Esiaba was a prodigy, and UNN was the crucible that forged the tools of his genius. His proclivity started budding when, instead of writing notes during classes, Esiaba wrote his own verses. When lecturers gave class assignments, Esiaba critiqued established literary works, analysed them, and gave his personal opinion. That required a lot of courage and self-confidence, because it often resulted in Esiaba engaging the lecturers in intellectual sparring, when his views were contrary. In our 100-level class, Wole Soyinka's The Man Died was a compulsory text. But it was difficult reading for the students. All of us depended on the lecturer to explain the narrative, except Esiaba, who started and finished reading it and even wove a coherent thread in his analysis of the novel. In our class, then, Esiaba was primus inter pares. He had a preppy look, and, pretty soon, the acting roles started falling in his lap. He was everything I was not and, naturally, many of us girls had a crush on him. I kept a reasonable distance from Esiaba - until a class essay I wrote brought me face to face with him.

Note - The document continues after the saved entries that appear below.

-- ==== Sys2Proof/Proofs/Encoding.lean ====
section
/-! PROOFS. Proofs/Encoding.lean: the encoder and the decoder undo each other (30_encoding.md rules R90 to R96): every
command's word has the fields of its row, and every row's command encodes to the row's opcode byte and the operands its
format admits. -/

namespace Sys2Proof.Machine

/-- Every command's word has the fields of its row. -/
theorem encodingFields (i : Instr) : Laws.EncodingFields.Statement i := by
  cases i with
  | nop => exact Laws.EncodingFields.nop
  | clear => exact Laws.EncodingFields.clear
  | gfmul a b => exact Laws.EncodingFields.gfmul a b
  | sbox a => exact Laws.EncodingFields.sbox a
  | isbox a => exact Laws.EncodingFields.isbox a
  | wxor => exact Laws.EncodingFields.wxor
  | rotword => exact Laws.EncodingFields.rotword
  | subword => exact Laws.EncodingFields.subword
  | rcon a => exact Laws.EncodingFields.rcon a
  | keyexpand => exact Laws.EncodingFields.keyexpand
  | addroundkey a => exact Laws.EncodingFields.addroundkey a
  | subbytes => exact Laws.EncodingFields.subbytes
  | invsubbytes => exact Laws.EncodingFields.invsubbytes
  | shiftrows => exact Laws.EncodingFields.shiftrows
  | invshiftrows => exact Laws.EncodingFields.invshiftrows
  | mixcolumns => exact Laws.EncodingFields.mixcolumns
  | invmixcolumns => exact Laws.EncodingFields.invmixcolumns
  | encblock => exact Laws.EncodingFields.encblock
  | decblock => exact Laws.EncodingFields.decblock
  | pad => exact Laws.EncodingFields.pad
  | strip => exact Laws.EncodingFields.strip
  | ecbenc => exact Laws.EncodingFields.ecbenc
  | ecbdec => exact Laws.EncodingFields.ecbdec
  | cbcenc => exact Laws.EncodingFields.cbcenc
  | cbcdec => exact Laws.EncodingFields.cbcdec
  | ctrxor => exact Laws.EncodingFields.ctrxor
  | ctredit => exact Laws.EncodingFields.ctredit

/-- Settles O1: the word has the fields of the command's row, which is all that the decoder asks of a well-formed one. -/
theorem decodeOfEncode : Obligations.DecodeOfEncode := by
  intro i hw
  obtain ⟨hdecode, -⟩ := encodes_of_encodingFields (encodingFields i) hw rfl
  exact hdecode

/-- The command of a row, for operands the row's format admits, encodes to the row's opcode byte with these operands. -/
theorem encode_build {row : OpcodeRow} (hm : row ∈ opcodeRows) {a b : Byte}
    (ha : row.fmt.admits (packWord row.op a b) = true) : encode (row.build a b) = packWord row.op a b := by
  revert row
  simp +contextual [opcodeRows, opcodeRowsField, opcodeRowsWord, opcodeRowsRounds, opcodeRowsModes, Format.admits, encode]

/-- Settles O2: a word that decodes is packed from its row's opcode byte and its operand fields, and so is the encoding of
the row's command. -/
theorem encodeOfDecode : Obligations.EncodeOfDecode := by
  intro w i hd
  obtain ⟨hz, row, hm, ho, ha, rfl, hw⟩ := decode_eq_ok.mp hd
  have hpack : packWord row.op (aField w) (bField w) = w := ho ▸ packWord_fields hz
  exact ⟨hw, (encode_build hm (hpack.symm ▸ ha)).trans hpack⟩

/-- Settles O4: fourteen words, each decoded by evaluation. -/
theorem sampleWordsDecode : Obligations.SampleWordsDecode := by
  unfold Obligations.SampleWordsDecode
  decide

end Sys2Proof.Machine
end

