-- ==== Sys2Proof/Config.lean ====
section
/-! DEFINITION. The implementation parameters of `00_scope.md` rule R5 and the address map of
`20_memory.md` rule R31. `MEM_WORDS` is a parameter of the machine: the memory value in `State` carries its
own size, and `memWords` is the value this hardware gives it (DESIGN CHOICE, notes/assumptions/1.md). There is no free
value here: the spec decides every value the source leaves open. -/

namespace Sys2Proof.Config

/-- `MEM_WORDS` of this hardware (R5, D1). -/
def memWords : Nat := 64

/-- The largest `MEM_WORDS` a model must accept (R5). -/
def maxMemWords : Nat := 256

/-- `CODE_BASE` (R5): where the loader puts the program, a convention only (R31). -/
def codeBase : Nat := 0

/-- `CODE_END` (R5), a convention only (R31). -/
def codeEnd : Nat := 31

/-- `DATA_BASE` (R5): where the loader's cursor starts (R152). -/
def dataBase : Nat := 32

/-- `DATA_END` (R5), a convention only (R31). -/
def dataEnd : Nat := 63

/-- `RESULT_ADDR` (R5): the address the driver reads at the end of a run (R156). -/
def resultAddr : Nat := 32

/-- The entry point: the value of `pc` at reset (R23, R31, the spec's decision D7; UNVERIFIED, notes/assumptions/4.md). -/
def entryPoint : Addr := 0

/-- What a memory word nothing has written reads as (R23, R33). -/
def unlistedWord : Word := 0

end Sys2Proof.Config
end

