-- ==== Sys2Proof/Machine/RegisterForm.lean ====
section
/-! DEFINITION. The five register-form instructions (`41_register_form.md`). Both operands are read from
the state at the start of the cycle (R79); one register is written; none is a control transfer (R100). -/

namespace Sys2Proof.Machine

/-- `mov rt,rs` (R101). -/
def execMov (rt rs : RegIndex) (s : State) : Host.Outcome State Fault Refusal :=
  .next (writeBack s rt (rightOperand s rs))

/-- `add rt,rs` (R102). -/
def execAdd (rt rs : RegIndex) (s : State) : Host.Outcome State Fault Refusal :=
  .next (writeBack s rt (addWord (leftOperand s rt) (rightOperand s rs)))

/-- `sub rt,rs` (R103). -/
def execSub (rt rs : RegIndex) (s : State) : Host.Outcome State Fault Refusal :=
  .next (writeBack s rt (subWord (leftOperand s rt) (rightOperand s rs)))

/-- `mul rt,rs` (R104). -/
def execMul (rt rs : RegIndex) (s : State) : Host.Outcome State Fault Refusal :=
  .next (writeBack s rt (mulWord (leftOperand s rt) (rightOperand s rs)))

/-- `div rt,rs` (R105): a zero divisor makes the cycle a faulting one, whatever the dividend (R132). -/
def execDiv (rt rs : RegIndex) (s : State) : Host.Outcome State Fault Refusal :=
  match divWord (leftOperand s rt) (rightOperand s rs) with
  | some q => .next (writeBack s rt q)
  | none => .next (s.raise (.divisionByZero s.pc))

end Sys2Proof.Machine
end

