-- ==== Sys2Proof/Certificates/Slice0/Obligations.lean ====
section
/-! DEFINITION. The statements for the provers, and the words they are written in. A statement whose
docstring names a decision D<n> of `spec/92_eei_decisions.md` rests on a choice that the spec marks as its
own; one that names `notes/assumptions/<n>.md` rests on a choice of this model. -/

namespace Sys2Proof.Statements

open Sys2Proof.Machine

/-! ## Words for frames -/

/-- Every word of memory reads as before, and no address came into being or vanished. -/
def SameMemory (s t : State) : Prop := ∀ a : Nat, t.mem.read? a = s.mem.read? a

/-- Every register reads as before. -/
def SameRegisters (s t : State) : Prop := ∀ r, t.reg r = s.reg r

/-- Every register but one reads as before. -/
def SameRegistersBut (rd : RegIndex) (s t : State) : Prop := ∀ r, r ≠ rd → t.reg r = s.reg r

/-- The halt flag, the fault status and the diagnostic latch are as before. -/
def SameStatus (s t : State) : Prop := t.halt = s.halt ∧ t.fault = s.fault ∧ t.diag = s.diag

/-- `pc <- (pc + 1) mod 256`. -/
def Advanced (s t : State) : Prop := t.pc.toNat = (s.pc.toNat + 1) % 256

/-- `cycles <- cycles + 1`. -/
def Counted (s t : State) : Prop := t.cycles = s.cycles + 1

/-- A completed cycle that writes register `rd` and nothing else but `pc` and `cycles`. -/
def WritesOnlyRegister (rd : RegIndex) (s t : State) : Prop :=
  SameRegistersBut rd s t ∧ SameMemory s t ∧ SameStatus s t ∧ Advanced s t ∧ Counted s t

/-- A faulting cycle: the fault is recorded and every other field is as before (R133). -/
def OnlyFaults (f : Fault) (s t : State) : Prop := t = { s with fault := some f }

/-! ## R12 as a table -/

/-- The registers an instruction reads (R12). -/
def readsOf : Instr → List RegIndex
  | .mov _ rs => [rs]
  | .add rt rs => [rt, rs]
  | .sub rt rs => [rt, rs]
  | .mul rt rs => [rt, rs]
  | .div rt rs => [rt, rs]
  | .load _ => []
  | .store _ => [0]
  | .jnz _ => [0]
  | .j _ => []
  | .ret => []

/-- The register an instruction writes (R12). -/
def writesOf : Instr → Option RegIndex
  | .mov rt _ => some rt
  | .add rt _ => some rt
  | .sub rt _ => some rt
  | .mul rt _ => some rt
  | .div rt _ => some rt
  | .load _ => some 0
  | .store _ => none
  | .jnz _ => none
  | .j _ => none
  | .ret => none

/-! ## R130 and R136: the cause of a fault, in order of detection -/

/-- The fault a cycle that starts in `s` raises, if any. -/
def causedFault (s : State) : Option Fault :=
  match s.fetch with
  | none => some (.fetchAddressOutOfRange s.pc)
  | some w =>
    match decode w with
    | .instr (.div _ rs) => if s.reg rs = 0 then some (.divisionByZero s.pc) else none
    | .instr (.load a) => if s.mem.size ≤ a.toNat then some (.dataAddressOutOfRange a) else none
    | .instr (.store a) => if s.mem.size ≤ a.toNat then some (.dataAddressOutOfRange a) else none
    | _ => none

/-! ## R33: the history of a memory -/

/-- A list of writes, the oldest first. -/
def applyWrites (m : Memory) : List (Nat × Word) → Option Memory
  | [] => some m
  | p :: ps => (m.write? p.1 p.2).bind fun m' => applyWrites m' ps

/-- The value most recently written to an address, or `v` where none was. -/
def lastWritten (a : Nat) (v : Word) : List (Nat × Word) → Word
  | [] => v
  | p :: ps => lastWritten a (if p.1 = a then p.2 else v) ps

/-! ## R24 and R83: the spec's machine on natural numbers

The aggregate of R24 and the step function of R83 transcribed with natural numbers and functions, sharing
nothing with the model's words, memory lists, decoder or operations. -/

inductive SpecFault where
  | fetchAddressOutOfRange (pc : Nat)
  | dataAddressOutOfRange (addr : Nat)
  | divisionByZero (pc : Nat)

structure SpecState where
  memWords : Nat
  x : Nat → Nat
  mem : Nat → Nat
  pc : Nat
  halt : Bool
  fault : Option SpecFault
  diag : Option Nat
  cycles : Nat

/-- `f` with the value at `k` replaced. -/
def replaceAt (f : Nat → Nat) (k v : Nat) : Nat → Nat := fun n => if n = k then v else f n

/-- Step 4 and the count of a completed cycle that is no control transfer. -/
def SpecState.advance (s : SpecState) : SpecState :=
  { s with pc := (s.pc + 1) % 256, cycles := s.cycles + 1 }

/-- R83, and R86 where no cycle runs. -/
def specStep (s : SpecState) : SpecState :=
  if s.halt = true ∨ s.fault.isSome = true then s
  else if s.memWords ≤ s.pc then { s with fault := some (.fetchAddressOutOfRange s.pc) }
  else
    let iw := s.mem s.pc
    let op := iw / 256
    let rt := iw / 16 % 16
    let rs := iw % 16
    let addr := iw % 256
    if op = 0 then { s with x := replaceAt s.x rt (s.x rs) }.advance
    else if op = 1 then { s with x := replaceAt s.x rt ((s.x rt + s.x rs) % 65536) }.advance
    else if op = 2 then
      { s with x := replaceAt s.x rt (((s.x rt : Int) - (s.x rs : Int)) % 65536).toNat }.advance
    else if op = 3 then { s with x := replaceAt s.x rt ((s.x rt * s.x rs) % 65536) }.advance
    else if op = 4 then
      if s.x rs = 0 then { s with fault := some (.divisionByZero s.pc) }
      else { s with x := replaceAt s.x rt (s.x rt / s.x rs) }.advance
    else if op = 5 then
      if s.memWords ≤ addr then { s with fault := some (.dataAddressOutOfRange addr) }
      else { s with x := replaceAt s.x 0 (s.mem addr) }.advance
    else if op = 6 then
      if s.memWords ≤ addr then { s with fault := some (.dataAddressOutOfRange addr) }
      else { s with mem := replaceAt s.mem addr (s.x 0) }.advance
    else if op = 7 then
      if s.x 0 ≠ 0 then { s with pc := addr, cycles := s.cycles + 1 } else s.advance
    else if op = 8 then { s with pc := addr, cycles := s.cycles + 1 }
    else if op = 9 then { s with halt := true }.advance
    else { s with halt := true, diag := some op }.advance

/-- A fault of the model as the spec's. -/
def specFault : Fault → SpecFault
  | .fetchAddressOutOfRange pc => .fetchAddressOutOfRange pc.toNat
  | .dataAddressOutOfRange addr => .dataAddressOutOfRange addr.toNat
  | .divisionByZero pc => .divisionByZero pc.toNat

/-- A state of the model as the spec's aggregate: what each register and each word reads as. -/
def specState (s : State) : SpecState where
  memWords := s.mem.size
  x r := if h : r < 16 then (s.reg ⟨r, h⟩).toNat else 0
  mem a := match s.mem.read? a with
    | some w => w.toNat
    | none => 0
  pc := s.pc.toNat
  halt := s.halt
  fault := s.fault.map specFault
  diag := s.diag.map fun
    | .invalidOpcode op => op.toNat
  cycles := s.cycles

end Sys2Proof.Statements

open Sys2Proof Sys2Proof.Machine Sys2Proof.Statements

/-! ## Encoding -/

/-- The decoder table of `95_test_vectors.md` 2.1: words of every family, the two highest register indices,
both ends of the invalid range, and ignored low bits (D14). -/
def Obligations.SpecDecoderVectors : Prop :=
  decode 0x0000 = .instr (.mov 0 0) ∧ decode 0x0010 = .instr (.mov 1 0) ∧ decode 0x0001 = .instr (.mov 0 1) ∧
  decode 0x00FF = .instr (.mov 15 15) ∧ decode 0x0101 = .instr (.add 0 1) ∧ decode 0x0210 = .instr (.sub 1 0) ∧
  decode 0x0311 = .instr (.mul 1 1) ∧ decode 0x04F0 = .instr (.div 15 0) ∧ decode 0x0520 = .instr (.load 32) ∧
  decode 0x05FF = .instr (.load 255) ∧ decode 0x0620 = .instr (.store 32) ∧ decode 0x0702 = .instr (.jnz 2) ∧
  decode 0x080F = .instr (.j 15) ∧ decode 0x0900 = .instr .ret ∧ decode 0x09FF = .instr .ret ∧
  decode 0x0A00 = .invalid 0x0A ∧ decode 0x0F37 = .invalid 0x0F ∧ decode 0xFFFF = .invalid 0xFF

/-- R61: decoding an encoded instruction gives it back, whatever its operands; encoding a decoded word gives
the word back for opcodes 0x00 to 0x08, and `0x0900` for opcode 0x09. `encode` is not defined on Invalid: it
takes an instruction. -/
def Obligations.DecodeEncodeRoundTrip : Prop :=
  (∀ i : Instr, decode (encode i) = .instr i) ∧
  (∀ (w : Word) (i : Instr), decode w = .instr i →
    (w.toNat / 256 ≤ 8 → encode i = w) ∧ (w.toNat / 256 = 9 → encode i = 0x0900)) ∧
  (∀ w : Word, w.toNat / 256 ≤ 9 → ∃ i, decode w = .instr i)

/-- R56: `decode` on every word, by the opcode `w[15:8]` alone, with `rt = w[7:4]`, `rs = w[3:0]`,
`addr = w[7:0]` read as numbers. -/
def Obligations.DecoderFollowsOpcodeAndFields : Prop :=
  ∀ w : Word,
    let op := w.toNat / 256
    let rt : RegIndex := Fin.ofNat 16 (w.toNat / 16)
    let rs : RegIndex := Fin.ofNat 16 w.toNat
    let addr : Addr := BitVec.ofNat 8 w.toNat
    (op = 0x00 → decode w = .instr (.mov rt rs)) ∧ (op = 0x01 → decode w = .instr (.add rt rs)) ∧
    (op = 0x02 → decode w = .instr (.sub rt rs)) ∧ (op = 0x03 → decode w = .instr (.mul rt rs)) ∧
    (op = 0x04 → decode w = .instr (.div rt rs)) ∧ (op = 0x05 → decode w = .instr (.load addr)) ∧
    (op = 0x06 → decode w = .instr (.store addr)) ∧ (op = 0x07 → decode w = .instr (.jnz addr)) ∧
    (op = 0x08 → decode w = .instr (.j addr)) ∧ (op = 0x09 → decode w = .instr .ret) ∧
    (0x0A ≤ op → decode w = .invalid (BitVec.ofNat 8 op))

Our nemesis in the Department was a certain Dr Orji, who prided himself on being a graduate of "Havard and Yales." This Dr Orji taught English Grammar and Style, and most students dreaded it due to the woeful performances and mass failures in the assessment tests and exams. It was difficult to please Dr Orji. On that occasion, we were given an assignment to write individual essays on 'A Person I Admire Very Much'. On the day Dr Orji returned our marked essays, he characteristically upbraided the entire class for sloppy and unstructured writing. Surprisingly, he was excited about one essay, which he commanded everyone to read and learn how to write well. He read excerpts from the only essay he gave an 'A' grade, and I recognized it was mine. Since the essay in question has been preserved by me from 1980, when it was written, to date, I reproduce most of it below:

Of all the people I have met in my 18 years of life, he ranks as the finest of them all. …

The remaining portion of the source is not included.